Collected data entries

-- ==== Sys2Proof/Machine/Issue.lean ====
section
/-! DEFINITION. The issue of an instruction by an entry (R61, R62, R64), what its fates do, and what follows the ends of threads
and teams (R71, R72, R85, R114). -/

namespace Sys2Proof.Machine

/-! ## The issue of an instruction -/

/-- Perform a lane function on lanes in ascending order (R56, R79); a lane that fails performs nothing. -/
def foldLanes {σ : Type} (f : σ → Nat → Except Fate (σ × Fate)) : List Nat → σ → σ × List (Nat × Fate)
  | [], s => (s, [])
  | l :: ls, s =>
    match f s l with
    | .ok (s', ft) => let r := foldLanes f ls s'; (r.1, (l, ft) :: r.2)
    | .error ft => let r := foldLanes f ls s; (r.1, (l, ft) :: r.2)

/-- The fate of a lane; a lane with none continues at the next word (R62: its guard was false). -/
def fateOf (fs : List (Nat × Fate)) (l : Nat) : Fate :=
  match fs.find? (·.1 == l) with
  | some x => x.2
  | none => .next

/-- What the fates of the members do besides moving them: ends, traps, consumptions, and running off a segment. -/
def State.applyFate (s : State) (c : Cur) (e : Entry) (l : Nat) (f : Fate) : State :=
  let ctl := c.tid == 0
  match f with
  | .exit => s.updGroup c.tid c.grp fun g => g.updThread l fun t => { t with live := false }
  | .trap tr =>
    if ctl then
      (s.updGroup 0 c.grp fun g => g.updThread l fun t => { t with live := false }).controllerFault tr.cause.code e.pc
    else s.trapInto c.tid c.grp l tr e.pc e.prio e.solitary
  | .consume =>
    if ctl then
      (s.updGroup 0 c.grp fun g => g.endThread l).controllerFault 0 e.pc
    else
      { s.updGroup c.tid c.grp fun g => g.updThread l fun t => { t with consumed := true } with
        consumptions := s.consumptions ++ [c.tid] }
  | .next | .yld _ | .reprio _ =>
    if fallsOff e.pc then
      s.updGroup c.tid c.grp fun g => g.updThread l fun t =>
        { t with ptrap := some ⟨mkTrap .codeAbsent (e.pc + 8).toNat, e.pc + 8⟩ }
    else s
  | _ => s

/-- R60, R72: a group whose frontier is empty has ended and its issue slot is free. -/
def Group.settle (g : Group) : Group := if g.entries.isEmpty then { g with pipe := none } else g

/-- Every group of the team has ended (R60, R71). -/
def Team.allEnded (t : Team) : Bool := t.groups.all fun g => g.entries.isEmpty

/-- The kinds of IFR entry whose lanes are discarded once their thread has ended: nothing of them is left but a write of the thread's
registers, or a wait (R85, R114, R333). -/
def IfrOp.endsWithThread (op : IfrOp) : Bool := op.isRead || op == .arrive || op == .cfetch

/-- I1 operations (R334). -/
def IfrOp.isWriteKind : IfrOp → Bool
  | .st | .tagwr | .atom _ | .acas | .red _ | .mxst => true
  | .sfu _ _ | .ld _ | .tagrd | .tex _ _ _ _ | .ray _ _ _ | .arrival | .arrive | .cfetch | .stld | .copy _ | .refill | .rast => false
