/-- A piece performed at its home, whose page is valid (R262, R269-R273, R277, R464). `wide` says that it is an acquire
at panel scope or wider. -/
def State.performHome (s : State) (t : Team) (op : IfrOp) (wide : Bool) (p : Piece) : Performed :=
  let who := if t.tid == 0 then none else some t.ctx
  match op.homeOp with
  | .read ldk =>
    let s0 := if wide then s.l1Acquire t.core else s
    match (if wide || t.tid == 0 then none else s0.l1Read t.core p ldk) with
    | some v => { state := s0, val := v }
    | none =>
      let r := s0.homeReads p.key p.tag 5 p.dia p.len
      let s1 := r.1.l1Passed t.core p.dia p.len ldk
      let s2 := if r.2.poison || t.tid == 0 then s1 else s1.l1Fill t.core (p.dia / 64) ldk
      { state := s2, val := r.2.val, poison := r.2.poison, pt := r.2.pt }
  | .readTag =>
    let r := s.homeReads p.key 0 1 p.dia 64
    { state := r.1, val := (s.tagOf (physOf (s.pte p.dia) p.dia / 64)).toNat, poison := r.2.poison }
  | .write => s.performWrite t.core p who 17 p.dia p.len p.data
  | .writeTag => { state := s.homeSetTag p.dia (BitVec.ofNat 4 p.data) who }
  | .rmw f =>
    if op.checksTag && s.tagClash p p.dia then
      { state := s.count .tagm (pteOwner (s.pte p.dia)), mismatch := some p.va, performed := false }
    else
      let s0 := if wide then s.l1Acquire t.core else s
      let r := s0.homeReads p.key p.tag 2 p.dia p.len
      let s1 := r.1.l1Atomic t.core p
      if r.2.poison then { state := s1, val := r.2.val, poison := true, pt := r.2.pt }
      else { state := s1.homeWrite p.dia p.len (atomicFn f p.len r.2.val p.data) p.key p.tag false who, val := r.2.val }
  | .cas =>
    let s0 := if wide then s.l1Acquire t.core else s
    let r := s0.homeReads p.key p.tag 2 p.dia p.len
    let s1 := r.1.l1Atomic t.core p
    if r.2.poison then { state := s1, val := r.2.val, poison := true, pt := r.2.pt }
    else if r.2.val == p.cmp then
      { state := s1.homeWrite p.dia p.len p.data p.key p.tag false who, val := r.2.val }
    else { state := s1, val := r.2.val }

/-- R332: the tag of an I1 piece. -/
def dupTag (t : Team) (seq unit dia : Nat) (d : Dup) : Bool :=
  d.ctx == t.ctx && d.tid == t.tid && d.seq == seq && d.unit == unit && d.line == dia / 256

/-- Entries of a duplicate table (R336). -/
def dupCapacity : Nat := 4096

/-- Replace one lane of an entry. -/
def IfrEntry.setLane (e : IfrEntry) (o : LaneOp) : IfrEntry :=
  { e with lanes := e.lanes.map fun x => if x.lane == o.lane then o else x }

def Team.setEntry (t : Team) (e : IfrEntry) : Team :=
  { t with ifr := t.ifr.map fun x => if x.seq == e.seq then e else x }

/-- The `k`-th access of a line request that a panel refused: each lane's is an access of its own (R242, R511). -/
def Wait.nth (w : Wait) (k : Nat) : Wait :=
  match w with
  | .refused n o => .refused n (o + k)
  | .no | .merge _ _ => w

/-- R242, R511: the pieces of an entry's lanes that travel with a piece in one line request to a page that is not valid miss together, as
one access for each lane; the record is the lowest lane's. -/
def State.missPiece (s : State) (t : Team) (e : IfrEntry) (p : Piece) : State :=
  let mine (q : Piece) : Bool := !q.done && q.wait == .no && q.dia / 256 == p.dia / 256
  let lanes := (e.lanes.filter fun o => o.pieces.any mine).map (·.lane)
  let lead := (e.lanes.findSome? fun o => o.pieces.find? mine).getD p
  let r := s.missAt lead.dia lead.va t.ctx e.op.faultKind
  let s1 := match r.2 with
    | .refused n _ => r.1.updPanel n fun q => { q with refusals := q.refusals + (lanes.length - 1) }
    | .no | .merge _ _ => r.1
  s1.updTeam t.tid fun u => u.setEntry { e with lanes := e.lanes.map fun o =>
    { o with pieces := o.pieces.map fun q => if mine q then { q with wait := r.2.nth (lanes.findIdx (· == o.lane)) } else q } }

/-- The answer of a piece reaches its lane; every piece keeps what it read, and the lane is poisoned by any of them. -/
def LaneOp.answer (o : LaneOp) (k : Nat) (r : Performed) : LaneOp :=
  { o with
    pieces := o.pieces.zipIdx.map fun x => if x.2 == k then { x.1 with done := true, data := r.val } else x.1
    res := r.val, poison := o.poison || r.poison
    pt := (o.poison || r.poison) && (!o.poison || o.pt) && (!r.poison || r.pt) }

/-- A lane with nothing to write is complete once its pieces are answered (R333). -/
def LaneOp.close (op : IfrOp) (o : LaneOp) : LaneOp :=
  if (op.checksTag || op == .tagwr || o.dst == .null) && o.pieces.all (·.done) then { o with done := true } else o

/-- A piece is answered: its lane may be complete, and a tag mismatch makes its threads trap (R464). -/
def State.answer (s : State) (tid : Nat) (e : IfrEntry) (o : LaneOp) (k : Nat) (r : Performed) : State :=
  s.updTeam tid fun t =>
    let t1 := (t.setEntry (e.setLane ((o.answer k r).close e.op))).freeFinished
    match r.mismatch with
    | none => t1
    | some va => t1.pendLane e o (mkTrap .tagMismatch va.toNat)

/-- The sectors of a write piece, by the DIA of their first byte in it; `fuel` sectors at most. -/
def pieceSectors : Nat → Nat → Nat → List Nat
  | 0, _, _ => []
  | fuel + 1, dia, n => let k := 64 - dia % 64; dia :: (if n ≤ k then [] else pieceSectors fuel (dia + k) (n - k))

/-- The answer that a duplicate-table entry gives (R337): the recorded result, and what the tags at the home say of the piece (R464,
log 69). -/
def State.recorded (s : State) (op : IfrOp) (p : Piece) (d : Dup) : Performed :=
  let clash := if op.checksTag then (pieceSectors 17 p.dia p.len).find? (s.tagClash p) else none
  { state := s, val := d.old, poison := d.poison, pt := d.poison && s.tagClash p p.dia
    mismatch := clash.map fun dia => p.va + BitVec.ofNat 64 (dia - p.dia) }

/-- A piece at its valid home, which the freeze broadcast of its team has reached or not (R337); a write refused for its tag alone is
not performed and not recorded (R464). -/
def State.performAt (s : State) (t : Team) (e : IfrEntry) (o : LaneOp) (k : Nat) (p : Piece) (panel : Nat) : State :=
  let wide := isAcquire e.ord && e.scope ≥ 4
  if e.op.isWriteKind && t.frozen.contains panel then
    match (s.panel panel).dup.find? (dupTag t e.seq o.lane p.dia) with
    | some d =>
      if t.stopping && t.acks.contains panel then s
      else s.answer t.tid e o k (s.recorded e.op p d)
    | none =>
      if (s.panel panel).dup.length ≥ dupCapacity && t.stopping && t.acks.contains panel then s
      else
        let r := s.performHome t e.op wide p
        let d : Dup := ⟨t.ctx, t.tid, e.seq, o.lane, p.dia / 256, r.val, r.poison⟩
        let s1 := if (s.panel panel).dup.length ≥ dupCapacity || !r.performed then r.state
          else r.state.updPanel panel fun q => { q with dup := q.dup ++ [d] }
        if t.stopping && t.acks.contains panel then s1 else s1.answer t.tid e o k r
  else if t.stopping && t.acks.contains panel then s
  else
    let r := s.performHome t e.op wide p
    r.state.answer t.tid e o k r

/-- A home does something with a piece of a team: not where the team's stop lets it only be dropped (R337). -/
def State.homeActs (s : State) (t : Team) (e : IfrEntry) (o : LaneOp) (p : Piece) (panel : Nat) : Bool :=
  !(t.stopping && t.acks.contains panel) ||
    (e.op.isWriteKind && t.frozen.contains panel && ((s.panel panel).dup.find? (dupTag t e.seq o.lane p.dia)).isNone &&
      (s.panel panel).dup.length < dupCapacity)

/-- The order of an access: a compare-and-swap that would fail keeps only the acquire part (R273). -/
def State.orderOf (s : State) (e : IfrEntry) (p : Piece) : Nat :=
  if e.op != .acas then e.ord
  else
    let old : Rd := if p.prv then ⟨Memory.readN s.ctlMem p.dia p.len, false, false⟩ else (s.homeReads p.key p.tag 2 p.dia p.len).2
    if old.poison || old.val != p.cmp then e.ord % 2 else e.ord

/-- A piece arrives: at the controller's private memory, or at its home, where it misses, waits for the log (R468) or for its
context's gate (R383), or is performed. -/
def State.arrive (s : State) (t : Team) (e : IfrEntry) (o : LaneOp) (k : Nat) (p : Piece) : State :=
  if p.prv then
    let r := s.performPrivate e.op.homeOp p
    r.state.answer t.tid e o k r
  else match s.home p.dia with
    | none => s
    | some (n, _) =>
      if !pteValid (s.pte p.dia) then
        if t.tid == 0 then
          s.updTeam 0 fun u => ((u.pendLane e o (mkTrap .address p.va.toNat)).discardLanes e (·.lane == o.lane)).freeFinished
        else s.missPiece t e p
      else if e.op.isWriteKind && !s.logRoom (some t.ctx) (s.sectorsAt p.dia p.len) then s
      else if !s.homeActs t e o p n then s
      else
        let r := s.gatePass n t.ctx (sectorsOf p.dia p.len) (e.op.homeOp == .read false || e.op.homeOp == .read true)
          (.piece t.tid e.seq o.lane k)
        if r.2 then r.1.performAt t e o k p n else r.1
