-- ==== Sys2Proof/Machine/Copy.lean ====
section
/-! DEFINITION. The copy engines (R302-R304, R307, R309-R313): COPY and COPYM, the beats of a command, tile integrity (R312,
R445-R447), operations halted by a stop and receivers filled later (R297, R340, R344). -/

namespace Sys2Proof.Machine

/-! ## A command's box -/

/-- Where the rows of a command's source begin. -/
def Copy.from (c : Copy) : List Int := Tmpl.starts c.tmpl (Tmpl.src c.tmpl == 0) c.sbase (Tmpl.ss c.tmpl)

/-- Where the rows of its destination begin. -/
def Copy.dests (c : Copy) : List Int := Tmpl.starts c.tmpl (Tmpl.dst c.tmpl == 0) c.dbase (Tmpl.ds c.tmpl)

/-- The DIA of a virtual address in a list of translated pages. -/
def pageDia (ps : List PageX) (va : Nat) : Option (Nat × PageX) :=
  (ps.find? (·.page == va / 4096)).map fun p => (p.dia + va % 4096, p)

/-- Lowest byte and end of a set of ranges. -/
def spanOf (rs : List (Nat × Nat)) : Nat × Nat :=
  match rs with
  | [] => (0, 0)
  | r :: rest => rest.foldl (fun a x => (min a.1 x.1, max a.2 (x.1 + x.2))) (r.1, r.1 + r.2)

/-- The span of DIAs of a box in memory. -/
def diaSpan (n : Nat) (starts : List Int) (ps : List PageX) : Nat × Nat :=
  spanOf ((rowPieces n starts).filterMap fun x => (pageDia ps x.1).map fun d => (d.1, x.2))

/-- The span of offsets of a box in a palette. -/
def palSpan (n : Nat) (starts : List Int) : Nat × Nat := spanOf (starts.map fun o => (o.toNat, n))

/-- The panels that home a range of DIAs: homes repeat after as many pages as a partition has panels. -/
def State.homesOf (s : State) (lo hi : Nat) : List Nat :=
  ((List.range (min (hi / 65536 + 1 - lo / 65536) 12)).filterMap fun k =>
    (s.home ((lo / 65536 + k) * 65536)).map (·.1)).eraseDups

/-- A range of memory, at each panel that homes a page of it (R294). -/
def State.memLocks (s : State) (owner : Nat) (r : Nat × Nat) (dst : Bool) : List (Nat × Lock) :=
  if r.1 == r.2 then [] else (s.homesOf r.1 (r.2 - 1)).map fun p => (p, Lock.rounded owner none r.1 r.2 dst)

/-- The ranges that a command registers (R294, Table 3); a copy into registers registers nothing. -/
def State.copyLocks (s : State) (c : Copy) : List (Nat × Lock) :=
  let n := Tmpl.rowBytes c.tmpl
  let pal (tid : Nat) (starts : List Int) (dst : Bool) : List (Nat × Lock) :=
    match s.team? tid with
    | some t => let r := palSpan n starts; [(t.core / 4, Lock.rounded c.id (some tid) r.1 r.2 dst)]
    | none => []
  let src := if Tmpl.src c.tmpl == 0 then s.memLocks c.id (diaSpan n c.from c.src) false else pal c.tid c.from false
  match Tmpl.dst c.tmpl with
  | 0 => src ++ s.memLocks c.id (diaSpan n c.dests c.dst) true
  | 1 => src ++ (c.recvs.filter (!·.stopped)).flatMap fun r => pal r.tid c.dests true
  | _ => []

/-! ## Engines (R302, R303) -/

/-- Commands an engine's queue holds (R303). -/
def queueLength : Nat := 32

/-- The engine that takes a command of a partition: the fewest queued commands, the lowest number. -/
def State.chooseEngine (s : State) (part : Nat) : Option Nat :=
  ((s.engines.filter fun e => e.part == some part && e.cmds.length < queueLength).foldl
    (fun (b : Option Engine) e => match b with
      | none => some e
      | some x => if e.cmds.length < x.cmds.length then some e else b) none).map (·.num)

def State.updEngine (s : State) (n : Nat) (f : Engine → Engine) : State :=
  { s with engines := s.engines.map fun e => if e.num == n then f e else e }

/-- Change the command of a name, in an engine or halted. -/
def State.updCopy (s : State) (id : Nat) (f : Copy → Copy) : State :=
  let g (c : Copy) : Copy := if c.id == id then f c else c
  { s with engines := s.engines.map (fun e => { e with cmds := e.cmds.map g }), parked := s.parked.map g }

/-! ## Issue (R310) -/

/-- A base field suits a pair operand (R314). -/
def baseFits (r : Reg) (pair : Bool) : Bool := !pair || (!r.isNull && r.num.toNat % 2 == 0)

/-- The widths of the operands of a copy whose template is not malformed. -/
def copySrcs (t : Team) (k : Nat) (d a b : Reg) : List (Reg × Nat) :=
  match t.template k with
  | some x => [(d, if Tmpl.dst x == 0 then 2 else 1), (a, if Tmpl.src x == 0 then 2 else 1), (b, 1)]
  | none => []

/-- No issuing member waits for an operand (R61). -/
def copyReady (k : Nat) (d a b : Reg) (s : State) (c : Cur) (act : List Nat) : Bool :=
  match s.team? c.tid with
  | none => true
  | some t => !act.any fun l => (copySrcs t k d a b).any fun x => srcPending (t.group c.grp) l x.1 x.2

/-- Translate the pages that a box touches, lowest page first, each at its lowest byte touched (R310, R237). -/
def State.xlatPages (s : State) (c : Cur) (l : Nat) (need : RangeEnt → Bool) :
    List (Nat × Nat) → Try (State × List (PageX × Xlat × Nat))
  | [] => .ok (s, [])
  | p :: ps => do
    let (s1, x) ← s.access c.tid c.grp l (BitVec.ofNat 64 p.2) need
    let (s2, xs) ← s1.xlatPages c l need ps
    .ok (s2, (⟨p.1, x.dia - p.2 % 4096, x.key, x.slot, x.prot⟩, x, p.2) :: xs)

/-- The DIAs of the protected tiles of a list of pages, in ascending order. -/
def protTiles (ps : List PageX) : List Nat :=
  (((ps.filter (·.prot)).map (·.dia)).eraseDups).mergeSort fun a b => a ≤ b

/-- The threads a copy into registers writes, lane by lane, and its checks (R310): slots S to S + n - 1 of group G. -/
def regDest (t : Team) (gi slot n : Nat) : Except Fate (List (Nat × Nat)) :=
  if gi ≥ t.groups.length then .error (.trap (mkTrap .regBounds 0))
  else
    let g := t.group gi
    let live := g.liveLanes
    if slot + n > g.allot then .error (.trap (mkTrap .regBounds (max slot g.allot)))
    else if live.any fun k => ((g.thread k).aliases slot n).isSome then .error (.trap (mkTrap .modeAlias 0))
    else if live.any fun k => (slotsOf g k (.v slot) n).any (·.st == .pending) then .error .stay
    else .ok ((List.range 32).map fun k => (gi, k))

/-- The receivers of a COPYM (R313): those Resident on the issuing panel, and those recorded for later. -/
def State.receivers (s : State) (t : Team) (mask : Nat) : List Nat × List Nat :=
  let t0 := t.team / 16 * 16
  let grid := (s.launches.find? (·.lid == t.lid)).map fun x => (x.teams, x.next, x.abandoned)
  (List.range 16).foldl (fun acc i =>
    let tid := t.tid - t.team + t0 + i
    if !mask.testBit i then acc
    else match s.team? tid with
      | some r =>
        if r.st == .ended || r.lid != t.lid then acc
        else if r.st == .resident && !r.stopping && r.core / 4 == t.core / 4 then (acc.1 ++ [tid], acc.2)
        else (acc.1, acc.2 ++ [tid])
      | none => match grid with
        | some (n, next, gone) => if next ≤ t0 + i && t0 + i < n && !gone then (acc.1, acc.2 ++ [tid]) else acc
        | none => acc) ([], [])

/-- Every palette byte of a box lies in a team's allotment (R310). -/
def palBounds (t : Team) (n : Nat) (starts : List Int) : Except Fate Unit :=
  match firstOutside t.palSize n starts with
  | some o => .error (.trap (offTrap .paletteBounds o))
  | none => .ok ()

> WORK TO COMPLETE
Only the number is wanted: how many lines in the data include the word "once"?

> OUTPUT
2